Closed tobyink closed 10 years ago
FYI, many languages that have \uXXXX
escapes also allow an eight-hex-digit escape like \UXXXXXXXX
(note capital U).
Python does; Turtle does.
:+1: I need correct spec for this.
:+1:
+1 for "\U01234567"
because in TOML you cannot use a surrogate pair like the JSON spec suggests for this case, because those are invalid byte sequences in UTF-8.
Alternatively, you can store all Unicode characters directly, TOML is UTF-8.
+1 for "\U01234567" because in TOML you cannot use a surrogate pair like the JSON spec suggests for this case, because those are invalid byte sequences in UTF-8.
Javascript (or rather ECMAscript) is defined in such a way that it's effectively forcing any implementation to be UTF-16 based.

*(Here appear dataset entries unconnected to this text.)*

/-! ### The command `BRV` -/

/-- What a view of two registers reads: `ZERO` where the address register is 0 (R83). -/
theorem some_srcValue_viewOf {t : Ty} {m : Mem} {b st : Word64} {n : Nat} (h : (viewOf b st n).Readable m) {i : Nat}
    (hi : i < n) : some (srcValue t m (viewOf b st n) i)
      = if b = 0 then some t.zero else m.atAddr ((viewOf b st n).addr i) := by
  by_cases hb : b = 0
  · subst hb; rfl
  · have hnull : (viewOf b st n).isNull = false := View.isNull_false fun h => hb (addrOf_eq_zero.1 h)
    have hadm : (viewOf b st n).Admitted m := h.resolve_left (by simp [hnull])
    obtain ⟨x, hx⟩ := Option.isSome_iff_exists.1 (hadm i hi)
    rw [if_neg hb, srcValue, hnull, hx]
    rfl

/-- Settles O35: past its checks `BRV` is the bit reversal, which fills its destination (`bitRev_fills`). -/
theorem brvPermutesByReversal : Obligations.BrvPermutesByReversal := by
  intro l s sb ss db ds hsb hss hdb hds hl hdb0 hds0 hst hap hsrc hdst
  have hstride : (viewOf db ds (2 ^ l)).stride ≠ 0 := fun h => hds0 (strideOf_inj.1 (h.trans rfl))
  obtain ⟨m, hm, hfill⟩ := bitRev_fills (t := s.cfg.ty) (w := s.work) hstride rfl rfl hsrc hdst
  obtain ⟨t, ht, hw, hd, hvals⟩ := complete_of_fills hm hfill
  refine ⟨t, ?_, hw, hd, fun i hi => ?_⟩
  · rw [← ht]
    exact congrArg s.complete (runBrv_checked hsb hss hdb hds hl hdb0 hds0 hap hst)
  · rw [hvals _ (rev_lt i l), rev_rev hi]
    exact some_srcValue_viewOf hsrc hi

/-- The views of `BRV` are those of its four registers (R115, R200). -/
theorem brvArgs_eq_ok {me : Context} {sb ss db ds : Word64} (hsb : me.argSrcRe = some sb) (hss : me.argSsRe = some ss)
    (hdb : me.argDstRe = some db) (hds : me.argDsRe = some ds) :
    brvArgs me = .ok fun n => (viewOf sb ss n, viewOf db ds n) := by
  simp only [brvArgs, hsb, hss, hdb, hds, arg, bind_ok]

/-- The conditions of R200 under which `BRV` is turned away. -/
theorem brvBad_viewOf {l n : Nat} {sb ss db ds : Word64} : brvBad l (viewOf sb ss n) (viewOf db ds n) = true ↔
    31 < l ∨ db = 0 ∨ ds = 0 ∨ (sb ≠ 0 ∧ sb = db ∧ ss ≠ ds) := by
  have hz : strideOf ds = 0 ↔ ds = 0 := strideOf_inj (b := 0)
  simp [brvBad, log2nMax, View.isNull, viewOf, addrOf_eq_zero, addrOf_inj, strideOf_inj, hz, and_assoc, or_assoc]

/-! ### The shuffles -/

/-- The conditions of R201 and R202 under which a shuffle is turned away. -/
theorem dilBad_addrOf {n : Nat} {b : Word64} :
    dilBad n (addrOf b) = true ↔ isPow2 n = false ∨ 2 ^ 30 < n ∨ b = 0 := by
  simp [dilBad, log2nMax, addrOf_eq_zero, or_assoc]

/-- A shuffle whose registers are written: a count of 0 ends, an invalid argument is turned away, and otherwise the region
is shuffled (R201, R202). -/
theorem runShuffle_written {shuffle : Int → Nat → Work → Except Fault Work} {me : Context} {n b : Word64}
    (hn : me.argN = some n) (hb : me.argDstRe = some b) (w : Work) : runShuffle shuffle me w
      = if n.toNat = 0 then doneOk w else if dilBad n.toNat (addrOf b) then .error .invalid
        else (liftWork (shuffle (addrOf b) (Nat.log2 n.toNat) w)).bind doneOk := by
  simp only [runShuffle, hn, hb, arg, bind_ok, invalidIf]
  cases dilBad n.toNat (addrOf b) <;> rfl

/-- Settles O36, from the conditions of each check (`brvBad_viewOf`, `dilBad_addrOf`). -/
theorem permutationsCheckTheirViews : Obligations.PermutationsCheckTheirViews := by
  refine ⟨fun l s sb ss db ds hsb hss hdb hds => ?_, fun s n b hn hb h0 hbad => ?_⟩
  · have hexec : exec (.brv l) s = s.complete (runBrv s.cfg s.me s.work l) := rfl
    simp only [hexec, runBrv, brvArgs_eq_ok hsb hss hdb hds, bind_ok]
    refine ⟨fun hbad => ?_, fun hl hdb0 hds0 hne hshare => ?_⟩
    · rw [brvBad_viewOf.2 hbad]
      rfl
    · have hok : brvBad l (viewOf sb ss (2 ^ l)) (viewOf db ds (2 ^ l)) = false := by
        rw [← Bool.not_eq_true, brvBad_viewOf]
        rintro (h | h | h | ⟨-, h, -⟩)
        · omega
        · exact hdb0 h
        · exact hds0 h
        · exact hne h
      have hviews : viewOf sb ss (2 ^ l) ≠ viewOf db ds (2 ^ l) := fun h => hne (addrOf_inj.1 (congrArg View.base h))
      rw [hok, if_neg hviews, if_pos (View.share_iff.1 hshare)]
      rfl
  · have hturn : ∀ shuffle, s.complete (runShuffle shuffle s.me s.work) = .next s.turnAway := fun shuffle => by
      rw [runShuffle_written hn hb, if_neg (Nat.pos_iff_ne_zero.1 (BitVec.toNat_pos_of_ne_zero h0)),
        if_pos (dilBad_addrOf.2 hbad)]
      rfl
    exact ⟨hturn _, hturn _⟩

/-- On a region of `2·2^L` elements, the shuffle moves the values `f` to `V L f`, and changes nothing else. -/
def Shuffles (shuffle : Int → Nat → Work → Except Fault Work) (V : Nat → (Nat → Elem) → Nat → Elem) : Prop :=
  ∀ (b : Int) (l : Nat) (w : Work) (f : Nat → Elem), 0 < b → HoldsAt w.mem (unitView b (2 * 2 ^ l)) (2 * 2 ^ l) f →
    ∃ m, shuffle b l w = .ok { w with mem := m }
      ∧ Fills (unitView b (2 * 2 ^ l)) (Set.Iio (2 * 2 ^ l)) (fun i => some (V l f i)) w.mem m

theorem deinterleave_shuffles (t : Ty) : Shuffles (deinterleave t) dilV := fun _ _ _ _ hb h => by
  obtain ⟨m, hm, hh⟩ := deinterleave_holds (t := t) hb h
  exact ⟨m, hm, .of_moved hh (deinterleave_only { Config.standard with ty := t } _ _ _ _ _ hm)⟩

theorem interleave_shuffles (t : Ty) : Shuffles (interleave t) ilvV := fun _ _ _ _ hb h => by
  obtain ⟨m, hm, hh⟩ := interleave_holds (t := t) hb h
  exact ⟨m, hm, .of_moved hh (interleave_only { Config.standard with ty := t } _ _ _ _ _ hm)⟩

theorem addrOf_pos {b : Word64} (hb : b ≠ 0) : 0 < addrOf b := by
  have := mt addrOf_eq_zero.1 hb
  simp only [addrOf] at *
  omega

/-- Past its checks, the command of a shuffle ends with the values of its region moved (R201, R202). -/
theorem Shuffles.completes {shuffle : Int → Nat → Work → Except Fault Work} {V : Nat → (Nat → Elem) → Nat → Elem}
    (hsh : Shuffles shuffle V) {s : State} {n b : Word64} (hn : s.me.argN = some n) (hb : s.me.argDstRe = some b)
    (hp : isPow2 n.toNat = true) (hle : n.toNat ≤ 2 ^ 30) (hb0 : b ≠ 0)
    (hadm : (unitView (addrOf b) (2 * n.toNat)).Admitted s.mem) :
    ∃ t l, s.complete (runShuffle shuffle s.me s.work) = .next t ∧ n.toNat = 2 ^ l
      ∧ State.Wrote s t [unitView (addrOf b) (2 * n.toNat)] ∧ s.sameDraws t
      ∧ ∃ f, HoldsAt s.mem (unitView (addrOf b) (2 * 2 ^ l)) (2 * 2 ^ l) f
        ∧ HoldsAt t.mem (unitView (addrOf b) (2 * 2 ^ l)) (2 * 2 ^ l) (V l f) := by
  obtain ⟨h0, hpow⟩ := isPow2_iff.1 hp
  have hok : ¬ dilBad n.toNat (addrOf b) = true := by
    rw [dilBad_addrOf, hp]
    rintro (h | h | h)
    · cases h
    · omega
    · exact hb0 h
  rw [runShuffle_written hn hb, if_neg h0, if_neg hok]
  generalize Nat.log2 n.toNat = l at hpow
  rw [← hpow] at hadm ⊢
  have hold := HoldsAt.of_admitted hadm
  obtain ⟨m, hm, hfill⟩ := hsh (addrOf b) l s.work _ (addrOf_pos hb0) hold
  obtain ⟨t, ht, hw, hd, hvals⟩ := complete_of_fills hm hfill
  exact ⟨t, l, ht, rfl, hw, hd, _, hold, hvals⟩
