-- ==== Sys2Proof/Syntax.lean ====
section
/-! DEFINITION. The commands of the module: one constructor for each row of the table of operations and events, with
what the row names (an address, a value, an identity) and what the module learns from outside in the same step (what a
sensor, a rotor, a preamp, a link or a medium shows). -/

namespace Sys2Proof

/-- A 4,096-byte block: user byte i is bits [8i+7:8i]. -/
abbrev Block := BitVec 32768

/-- A T10 protection tuple (R260, R310). -/
structure Pi where
  guard : Nat
  app : Nat
  ref : Nat
  deriving DecidableEq, Repr

/-- A sealed block: the user bytes and the 16 seal bytes of R260. -/
structure Sealed where
  data : Block
  pi : Pi
  row : Nat
  gen : Nat
  q : Nat
  parity : Bool
  lost : Bool
  deriving DecidableEq, Repr

/-- A command in flight by session, queue and tag (R303). -/
structure CmdRef where
  session : Nat
  queue : Nat
  tag : Nat
  deriving DecidableEq, Repr

/-! ## What an HDA is, as its ID memory and the bring-up measurements show it (ch02) -/

/-- A retirement entry of the module area (R52): kind 1 head, 2 actuator, 3 HDA. -/
structure IdRet where
  kind : Nat
  index : Nat
  reason : Nat
  opSec : Nat
  pcycle : Nat
  deriving DecidableEq, Repr

/-- Bytes of a trim record by offset (R420); an unlisted byte is 0. -/
abbrev Trim := List (Nat × Nat)

/-- One copy of the module area (R52) as read. `valid` tells that magic, version and CRC are right. -/
structure ModCopy where
  valid : Bool
  seq : Nat
  writer : List Nat
  opSec : Nat
  /-- Head trim records of heads 0 to 19. -/
  heads : List (Nat × Trim)
  /-- Actuator trim records. -/
  acts : List (Nat × Trim)
  /-- Spindle trim record. -/
  spin : Trim
  rets : List IdRet
  deriving DecidableEq, Repr

/-- The assist characteristic of a head in the factory area (R51): laser threshold current, forward voltage, slope
resistance, maximum current; STO nominal bias, voltage, maximum current and 0. -/
structure AssistChar where
  a : Nat
  b : Nat
  c : Nat
  d : Nat
  deriving DecidableEq, Repr

/-- The factory area of R51 as read. `sound` tells that magic, version and CRC are right. -/
structure Factory where
  sound : Bool
  /-- 1 laser, 2 STO, other values invalid. -/
  assistKind : Nat
  polePairs : Nat
  /-- Servo wedges per revolution. -/
  wedges : Nat
  /-- Maximum service speed, rpm. -/
  maxSpeed : Nat
  /-- Data cylinders per surface. -/
  cyl : Nat
  serial : List Nat
  /-- Date of manufacture, days since 1 January 2000. -/
  made : Nat
  /-- Expected preamp IDENT of A0 and A1. -/
  ident : List Nat
  phaseRes : Nat
  vcmRes : List Nat
  vcmInd : List Nat
  /-- Micro-positioner gain, 0.01 nm/V. -/
  upGain : Nat
  /-- Preamp loopback delay, ps. -/
  loopPs : Nat
  upCap : List Nat
  rdrRes : List Nat
  assist : List AssistChar
  deriving DecidableEq, Repr

/-- An HDA: whether its ID memory answers, and the bytes that memory holds (R50): of the factory area at 0x0000, of copy A at
0x4000 and of copy B at 0xA000, each from its first byte on; a byte not listed is erased, 0xFF. -/
structure Hda where
  answers : Bool
  fac : List Nat
  areaA : List Nat
  areaB : List Nat
  deriving DecidableEq, Repr

/-- What the assist sweep of R58 step 5 finds on a head. -/
structure AssistSweep where
  /-- Forward knee of the I-V curve, mV, with nearly no current below it (R60). -/
  knee : Option Nat
  /-- Largest departure from an ohmic characteristic, % (R60). -/
  ohmic : Nat
  /-- Laser threshold current or STO bias, 0.01 mA. -/
  primary : Nat
  /-- Laser forward voltage at threshold or STO voltage at bias, mV. -/
  secondary : Nat
  deriving DecidableEq, Repr

/-- What the measurements of R56 and R58 find on the HDA in a slot. -/
structure Meas where
  /-- PHU, PHV, PHW to centre tap, 5 mΩ. -/
  phase : List Nat
  vcmRes : List Nat
  vcmInd : List Nat
  upCap : List Nat
  rdrRes : List Nat
  assist : List AssistSweep
  /-- TDR round trip of each read pair, ps. -/
  tdr : List Nat
  /-- Largest TDR reflection, %. -/
  refl : List Nat
  /-- Loopback delay of each head, ps. -/
  loop : List Nat
  /-- IDENT that the preamps of A0 and A1 return. -/
  ident : List Nat
  /-- HDA temperature at the measurement, 0.1 °C (T_meas of R113). -/
  temp : Int
  deriving DecidableEq, Repr

/-! ## Paths (R480) -/

/-- The path a register access takes (R480). -/
inductive Path where
  | host (session : Nat)
  | mp (session : Nat)
  | uart
  | tap
  | engine (n : EngineIx)
  deriving DecidableEq, Repr

/-! ## What a servo wedge shows (ch04) -/

/-- One head's wedge as it passes the head (R93): its 488 servo bits, servo bit k at bit k, with the amplitudes of the two
bursts, 1/16 LSB, and the distance of the SAM from its expected time, servo bits. -/
structure WedgeObs where
  bits : BitVec 488
  a : Int
  b : Int
  samErr : Nat
  deriving DecidableEq, Repr

/-- What the VCM loop and the arbitration of R113 take in beside the loop's own signals. -/
structure VcmIn where
  /-- Position of the seek's reference trajectory, 1/1,024 ST (R108). -/
  traj : Int
  /-- Half of a short seek's trajectory has passed (R109). -/
  half : Bool
  /-- Slot 12 V rail, mV. -/
  v12 : Int
  /-- Estimated head velocity, mm/s, signed. -/
  vel : Int
  /-- HDA temperature, 0.1 °C. -/
  tHda : Int
  deriving DecidableEq, Repr

/-- A lane taking part in an evaluation, and how far its result of v departs from the arithmetic of R121 (0: sound). -/
structure LaneRun where
  lane : Lane
  dev : Int
  deriving DecidableEq, Repr

/-- The lanes of an evaluation and the time from its trigger to its output, ns (R122). -/
structure LaneRuns where
  runs : List LaneRun
  ns : Nat
  deriving DecidableEq, Repr

/-- What the peak-current comparator of a slot sees: the current through the low-side return, mA, and the time since switch-on, ns
(R65, R71). -/
structure TripObs where
  slot : Slot
  ma : Nat
  ns : Nat
  deriving DecidableEq, Repr

/-- A sample of the floating phase against PHC at the end of a PWM frame's sampling window (R66): when, ns; how long the window was, ns;
whether freewheel current clamped the phase or had not yet decayed; and the voltage, mV. -/
structure PhaseSample where
  ns : Nat
  window : Nat
  freewheel : Bool
  mv : Int
  deriving DecidableEq, Repr

/-- What the phases show in a sense (R72, R73): when it began, ns; the crossings found in it, with their times, ns, and phases (U 0, V 1,
W 2), oldest first; and the peak back-EMF, phase to PHC, mV. -/
structure SenseObs where
  start : Nat
  crossings : List (Nat × Fin 3)
  peak : Nat
  deriving DecidableEq, Repr

/-- How a preamp transaction runs on the link (R46, R49). -/
structure LinkRun where
  /-- Reads that failed their CRC before one passed, 4 when all four failed. -/
  badReads : Nat
  /-- The write frame reached the preamp with a bad CRC. -/
  badWrite : Bool
  /-- What the preamp has measured where MEAS_DATA or TEMP is read; the causes that have arisen where STATUS is. -/
  data : Nat
  deriving DecidableEq, Repr

/-- Values of the adaptive loops beside the VGA code (R139). -/
structure LoopVals where
  /-- Offset after the ADC, 1/8 LSB. -/
  baseline : Int := 0
  /-- Quadratic correction. -/
  asym : Int := 0
  /-- Sample phase and frequency offset, 1/64 bit period. -/
  phase : Int := 0
  freq : Int := 0
  /-- The 10 FIR tap weights, 1/64. -/
  taps : List Int := []
  deriving DecidableEq, Repr

/-- What a channel's stages give over a sector read (R135 to R146). The lists hold one entry for each channel bit from 256 bit
periods before the servo-timed start to the end of the pad, resume fields included and wedges left out (R138). -/
structure ReadObs where
  /-- ADC samples, codes 0 to 63. -/
  samples : List Nat
  /-- FIR output. -/
  fir : List Int
  /-- The tracked amplitude, in the units of the FIR output. -/
  amp : Nat
  /-- The baseline estimate, 1/8 LSB. -/
  baseline : List Int
  /-- Hard decisions. -/
  hard : List Bool
  /-- LLRs of the soft front detector, 0.5 nat. -/
  soft : List Int
  /-- VGA code and the other loops as they have adapted by the sector's end. -/
  vga : Nat
  loops : LoopVals
  deriving DecidableEq, Repr

/-- Where a block lies: stripe row, column and block index within the chunk (R223). -/
structure Place where
  row : Nat
  col : Nat
  block : Nat
  deriving DecidableEq, Repr

/-- The seal values the hob engine expects of a block (R164, R262). -/
structure Expect where
  q : Nat
  gen : Nat
  parity : Bool
  deriving DecidableEq, Repr

/-- A read as the hob engine gives it to the pool (R166, R172, R173, R178): head, recording zone, the volume a foreground read is
for (none for background work), the budget a recovery read names, and the retained handles it sums. -/
structure PoolReq where
  head : GHead
  zone : RZone
  vol : Option Vol
  budget : Option Nat
  handles : List Nat
  place : Place
  expect : Expect
  deriving DecidableEq, Repr

/-- What the stoker knows of a source of a reconstruction (R195), µs: its member, the queue of its actuator ahead of a foreground
read, the seek, and the rotation until its sector begins in the transfer window. -/
structure Ready where
  member : Member
  queue : Nat
  seek : Nat
  rotation : Nat
  deriving DecidableEq, Repr

/-- How a global iteration ends (R163, R185): the hard decisions it leaves, codeword bit i at bit i, and whether the context
memory reports an uncorrectable error. -/
structure IterEnd where
  hard : BitVec 37120
  eccBad : Bool
  deriving DecidableEq, Repr

/-! ## LQP (ch10) -/

/-- A 64-byte command capsule (R302) by its bytes, big-endian fields. -/
abbrev Capsule := List Nat

/-- What identifies a path (R290): port (2 is MP), link, module address, host address and host UDP source port. -/
structure PathAddr where
  port : Nat
  link : Nat
  local_ : Nat
  host : Nat
  udp : Nat
  deriving DecidableEq, Repr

JSON inherited some of that, making life for everyone else difficult.
I don't think TOML should repeat that mistake, if only because invariably most utf8-based implementations will get it wrong.
Lua 5.3 (work) has \u{xxxxx}.
ES6 also use \u{xxxxx}
and I think it's much better than \UXXXXXXXX
.
But maybe it's too late...
U+0000 to U+FFFF is only a small portion of the Unicode space. It's the so-called "basic multilingual plane" (Plane 0), but Unicode defines 17 different planes, supporting characters all the way up to U+10FFFF.
Plane 1 (U+10000 to U+1FFFF) contains a bunch of mostly historic scripts (e.g. Egyptian hieroglyphs) but also a lot of mathematical and musical notation symbols.
Many Chinese, Japanese and Korean characters are in Plane 2 (U+20000 to U+2FFFF).